Australian travellers may soon be banned from bringing large electronic devices such as laptops and tablets into the cabin aboard certain international flights, mirroring similar bans already in place by the United States and the United Kingdom on selected routes.
"We are looking at it very closely," Prime Minister Malcolm Turnbull told ABC News today.
"We are taking into account all of the information and advice we're receiving internationally and we're working very closely with our partners. In due course, any announcements will be made formally though the Transport Minister," Turnbull added.

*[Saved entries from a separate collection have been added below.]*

/-- The delay of an input link: half of the round trip less the neighbour's residence (R465), in 2^-4 ns. -/
def Block.echoed (b : Block) (ringB : Bool) (roundTrip residence : Nat) : Block :=
  let delay := min 65535 ((roundTrip - residence) / 2)
  if ringB then
    if b.chain.echoB then ({ b with chain := { b.chain with echoB := false } }).set Reg.CHN_LINK_B_DELAY delay else b
  else if b.chain.echoA then ({ b with chain := { b.chain with echoA := false } }).set Reg.CHN_LINK_A_DELAY delay else b

/-- ECHO_RECEIVED (R465). -/
def execEchoReceived (ring : Ring) (roundTrip residence : Nat) (s : State) : Host.Outcome State Fault Refusal :=
  answer "ECHO_RECEIVED" true s fun b => if b.hears (ring == .b) then b.echoed (ring == .b) roundTrip residence else b

/-! ### Sync lost, isolation (R469, R470, R473) -/

/-- Chain holdover begins (R470): the bearing goes on at the master's last frequency, Datum at its last increments. -/
def Block.enterChainHoldover (b : Block) : Block :=
  let b := { b with chain := { b.chain with holdover := true, backSlew := false } }
  let b := (b.setBrg .holdover).set Reg.BRG_STATUS_RESEAT_PENDING 0
  let b := { b with brg := { b.brg with steer := 0, err := 0 } }
  let b := (b.setDomain 0 { b.dtm.a with followErr := 0 }).setDomain 1 { b.dtm.b with followErr := 0 }
  b.post 0x0D08 1 0x46 [(1, 0), (4, 0)]

/-- Sync is lost 12 µs after the last SYNC (R469): a READY standby is to take over, any other follower is in Chain
holdover. -/
def Block.syncLost (b : Block) : Block :=
  let follows := b.chain.role == .standby || b.chain.role == .member
  if !b.chainEnabled || !follows || b.chain.holdover || b.chain.takeoverDue || b.ticks < b.chain.lastSync + 3000 then b
  else
    let takes := b.standbyReady && !b.chain.resetAll
    let b := (b.inc Reg.CHN_SYNC_LOST_COUNT).post 0x0D02 2 0x46 [(2, b.get Reg.CHN_SYNC_SEQ_SEQ), (1, bitOf takes)]
    if takes then { b with chain := { b.chain with takeoverDue := true } } else b.enterChainHoldover.refreshChain

/-- SYNC_LOST (R469). -/
def execSyncLost (s : State) : Host.Outcome State Fault Refusal := answer "SYNC_LOST" true s fun b => b.syncLost

/-- A master hears none of its SYNCs for 12 µs (R473): with a READY standby in its last roster it yields its paired ports. -/
def Block.isolate (b : Block) : Block :=
  let ready := match b.partner with
    | some p => b.bit Reg.CHN_ROSTER_READY p
    | none => false
  if b.chain.role != .master || !b.chain.joined || b.ticks < b.chain.lastOwn + 3000 || !ready then b
  else
    let b := (b.post 0x0D07 2 0x46 [(1, 0), (1, b.partner.getD 0)]).set Reg.CHN_STAT_YIELDED 1
    ((b.setRole .isolated).dropBarrier.standPairedBy).refreshChain

/-- MASTER_ISOLATED (R473). -/
def execMasterIsolated (s : State) : Host.Outcome State Fault Refusal := answer "MASTER_ISOLATED" true s fun b => b.isolate

/-! ### Ring wrap (R475) -/

/-- The loss-of-signal and wrap flags of a ring. -/
def losField (ringB : Bool) : Field := if ringB then Reg.CHN_STAT_LOS_B else Reg.CHN_STAT_LOS_A
def wrapField (ringB : Bool) : Field := if ringB then Reg.CHN_STAT_WRAP_B else Reg.CHN_STAT_WRAP_A

/-- A device wraps a ring: what it would send on it goes onto its other ring. -/
def Block.wrap (b : Block) (out failed : Bool) (upstream : Nat) : Block :=
  ((b.set (wrapField out) 1).inc Reg.CHN_WRAPS_COUNT).post 0x0D04 1 0x46 [(1, if failed then 1 else 0), (1, upstream)]

/-- An input loses its signal (R475): WRAP goes to the neighbour that feeds it, and what the device would send towards the
failed link turns onto its other ring. -/
def Block.lossOfSignal (b : Block) (ringB : Bool) : Block :=
  if !b.hears ringB then b
  else
    let up := b.upstream ringB
    let b := (b.set (losField ringB) 1).sendCellOn (!ringB) kindWrap up false (toLe 1 (if ringB then 1 else 0))
    (b.wrap (!ringB) ringB up).refreshChain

Bans currently in place by the USA and the UK prohibit devices larger than a smartphone – including laptops, tablets, headphones, cameras and DVD players – from being brought into the passenger cabin on certain flights from the Middle East and Africa, with similar bans also tipped for Europe-USA flights.
Instead, these gadgets must be placed into travellers' checked baggage or deposited at boarding gates and returned by the airline after the flight, in what can be a massive blow to the onboard productivity of business travellers, particularly on long international journeys.
It also makes travel difficult for those carrying commercially sensitive or classified information, with many corporate and government policies prohibiting devices which carry or have access to such data from being left unattended and placed into airline checked baggage.
Some airlines already subject to the USA’s bans have begun loaning their own large electronic gadgets to business class and first class flyers for use in the air, with Etihad Airways offering iPads and Qatar Airways loaning out laptops to business travellers.
Passengers can then connect to free inflight Internet to get their work done or can bring their own USB storage device aboard to save or retrieve their work documents.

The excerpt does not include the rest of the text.